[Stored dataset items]
/-- JAL, JALR and the branches (R13). -/
def isControlTransfer : Instr → Bool
  | .addi _ _ _ => false
  | .slti _ _ _ => false
  | .sltiu _ _ _ => false
  | .xori _ _ _ => false
  | .ori _ _ _ => false
  | .andi _ _ _ => false
  | .slli _ _ _ => false
  | .srli _ _ _ => false
  | .srai _ _ _ => false
  | .addiw _ _ _ => false
  | .slliw _ _ _ => false
  | .srliw _ _ _ => false
  | .sraiw _ _ _ => false
  | .lui _ _ => false
  | .auipc _ _ => false
  | .add _ _ _ => false
  | .sub _ _ _ => false
  | .sll _ _ _ => false
  | .slt _ _ _ => false
  | .sltu _ _ _ => false
  | .xor _ _ _ => false
  | .srl _ _ _ => false
  | .sra _ _ _ => false
  | .or _ _ _ => false
  | .and _ _ _ => false
  | .addw _ _ _ => false
  | .subw _ _ _ => false
  | .sllw _ _ _ => false
  | .srlw _ _ _ => false
  | .sraw _ _ _ => false
  | .jal _ _ => true
  | .jalr _ _ _ => true
  | .beq _ _ _ => true
  | .bne _ _ _ => true
  | .blt _ _ _ => true
  | .bge _ _ _ => true
  | .bltu _ _ _ => true
  | .bgeu _ _ _ => true
  | .lb _ _ _ => false
  | .lh _ _ _ => false
  | .lw _ _ _ => false
  | .ld _ _ _ => false
  | .lbu _ _ _ => false
  | .lhu _ _ _ => false
  | .lwu _ _ _ => false
  | .sb _ _ _ => false
  | .sh _ _ _ => false
  | .sw _ _ _ => false
  | .sd _ _ _ => false
  | .fence _ _ _ _ _ => false
  | .fenceI _ _ _ => false
  | .ecall => false
  | .ebreak => false
  | .csrrw _ _ _ => false
  | .csrrs _ _ _ => false
  | .csrrc _ _ _ => false
  | .csrrwi _ _ _ => false
  | .csrrsi _ _ _ => false
  | .csrrci _ _ _ => false
  | .miscMemOther _ => false
  | .systemOther _ => false

/-- Two states that differ at most in what register `r` holds: every other register reads the same, and pc,
status and memory are equal. -/
def AgreeBut (r : Reg) (s t : State) : Prop :=
  (∀ q, q ≠ r → readReg t q = readReg s q) ∧ t.pc = s.pc ∧ t.status = s.status ∧ t.mem = s.mem

/-- Two states no instruction and no introspection can tell apart: all registers read the same, and pc,
status and memory are equal. -/
def Indistinguishable (s t : State) : Prop :=
  RegistersKept s t ∧ t.pc = s.pc ∧ t.status = s.status ∧ t.mem = s.mem

/-- The opcodes of R66's table. -/
def assignedOpcodes : List Nat :=
  [0x33, 0x3B, 0x13, 0x1B, 0x03, 0x67, 0x23, 0x63, 0x37, 0x17, 0x6F, 0x0F, 0x73]

/-- The (opcode, funct3) pairs that R67 to R73 leave unassigned. -/
def unassignedPairs : List (Nat × Nat) :=
  [(0x03, 7), (0x23, 4), (0x23, 5), (0x23, 6), (0x23, 7), (0x63, 2), (0x63, 3),
   (0x1B, 2), (0x1B, 3), (0x1B, 4), (0x1B, 6), (0x1B, 7),
   (0x3B, 2), (0x3B, 3), (0x3B, 4), (0x3B, 6), (0x3B, 7),
   (0x67, 1), (0x67, 2), (0x67, 3), (0x67, 4), (0x67, 5), (0x67, 6), (0x67, 7)]

/-- `w[6:0]` as a number. -/
def opcodeOf (w : Word32) : Nat := w.toNat % 128

/-- `w[14:12]` as a number. -/
def funct3Of (w : Word32) : Nat := w.toNat / 2 ^ 12 % 8

/-- `w[31:25]` as a number. -/
def funct7Of (w : Word32) : Nat := w.toNat / 2 ^ 25

end Sys2Proof.Claims

open Sys2Proof Sys2Proof.Machine Sys2Proof.Claims

/-! ## The step -/

/-- 40_dispatch_and_step.md, R88: when the hart is Runnable, its pc is a multiple of 4, the 4 bytes there are in range and
they make a word that decodes to `i` (the byte at the pc is `w[7:0]`, R50), then a step is exec of `i` at
that state: the advance is part of exec. -/
def Obligations.StepRunsTheDecodedInstruction : Prop :=
  ∀ (s : State) (w : Word32) (i : Instr),
    s.status = .runnable → s.pc.toNat % 4 = 0 → Within s s.pc.toNat 4 →
    w.toNat = bytesValue s s.pc.toNat 4 → decodeWord w = .ok i →
    step s = exec i s ∧ step s = dispatchWord w s

/-- 60_exceptions.md, section 2 (the order of checks is the spec's decision D8, log entry 17): a Runnable hart's step
fails first on a misaligned pc, then on a fetch out of range, then on a word that names no operation, each
with the record of R164 to R166 and nothing else changed. -/
def Obligations.StepTakesTheFirstFailingCheck : Prop :=
  ∀ s : State, s.status = .runnable →
    (s.pc.toNat % 4 ≠ 0 → step s = .next (trapOf s .alignmentFault .fetch s.pc)) ∧
    (s.pc.toNat % 4 = 0 → ¬ Within s s.pc.toNat 4 →
      step s = .next (trapOf s .fetchFault .fetch s.pc)) ∧
    ∀ w : Word32, s.pc.toNat % 4 = 0 → Within s s.pc.toNat 4 →
      w.toNat = bytesValue s s.pc.toNat 4 → (∀ i, decodeWord w ≠ .ok i) →
      step s = .next (trapOf s .illegalInstruction .decode (BitVec.ofNat 64 w.toNat))

/-- R90, R171, R172: a step of a Runnable hart either gives the next state of the decoded instruction, still
Runnable, and returns `Ok`; or it records one exception, whose pc is the step-start pc, returns it, and
changes nothing but the status. -/
def Obligations.StepIsAllOrNothing : Prop :=
  ∀ s : State, s.status = .runnable → ∃ t, step s = .next t ∧
    ((t.status = .runnable ∧ stepResult t = .ok () ∧
        ∃ w i, fetchWord s = .ok w ∧ decodeWord w = .ok i ∧ exec i s = .next t) ∨
      ∃ e, t = { s with status := .trapped e } ∧ e.pc = s.pc ∧ stepResult t = .error e)

/-- 40_dispatch_and_step.md R92 (the spec's decision D13, log entry 7), R175, R176: however often `step()`
is called on a Trapped hart, no state changes and the recorded exception comes back. -/
def Obligations.TrappedHartStaysTrapped : Prop :=
  ∀ (s : State) (e : Exception) (n : Nat), s.status = .trapped e →
    stepsFrom n s = some s ∧ stepResult s = .error e

/-- 70_reset_and_hazards.md R190, 40_dispatch_and_step.md R93: any number of calls of `step()` from any state all give a next
state; nothing is refused and nothing stops the machine. -/
def Obligations.EveryCallOfStepAnswers : Prop :=
  ∀ (n : Nat) (s : State), ∃ t, stepsFrom n s = some t

/-! ## Registers -/

/-- R17: index 0 reads 0 for operands and for introspection, every other index reads its cell, and the
value held in storage cell 0 is never observable: a step from a state with another value there gives a
state that no register read, pc, status or memory tells apart. -/
def Obligations.ZeroRegisterIsNeverObservable : Prop :=
  (∀ s : State, readReg s 0 = 0 ∧ introspectReg s 0 = 0 ∧
    ∀ r : Reg, r ≠ 0 → readReg s r = s.regcell[r] ∧ introspectReg s r = s.regcell[r]) ∧
  (∀ (regs : Vector Word 32) (pc : Word) (m : Memory), readReg (State.construct regs pc m) 0 = 0) ∧
  ∀ (s t : State) (v : Word), step s = .next t →
    ∃ t', step { s with regcell := s.regcell.set 0 v } = .next t' ∧ Indistinguishable t t'

/-- 10_state.md, R16, over all instructions: no register but the destination changes, and where the
instruction has none (stores, branches, inert words) no register changes. -/
def Obligations.OnlyTheDestinationRegisterChanges : Prop :=
  ∀ (i : Instr) (s t : State) (r : Reg), exec i s = .next t → dest i ≠ some r →
    readReg t r = readReg s r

» What you are asked to do: Please go over the data above and copy each line with "that" in it.

» Response:
/-- Two states that differ at most in what register `r` holds: every other register reads the same, and pc,
/-- The (opcode, funct3) pairs that R67 to R73 leave unassigned. -/
they make a word that decodes to `i` (the byte at the pc is `w[7:0]`, R50), then a step is exec of `i` at
that state: the advance is part of exec. -/
fails first on a misaligned pc, then on a fetch out of range, then on a word that names no operation, each
state that no register read, pc, status or memory tells apart. -/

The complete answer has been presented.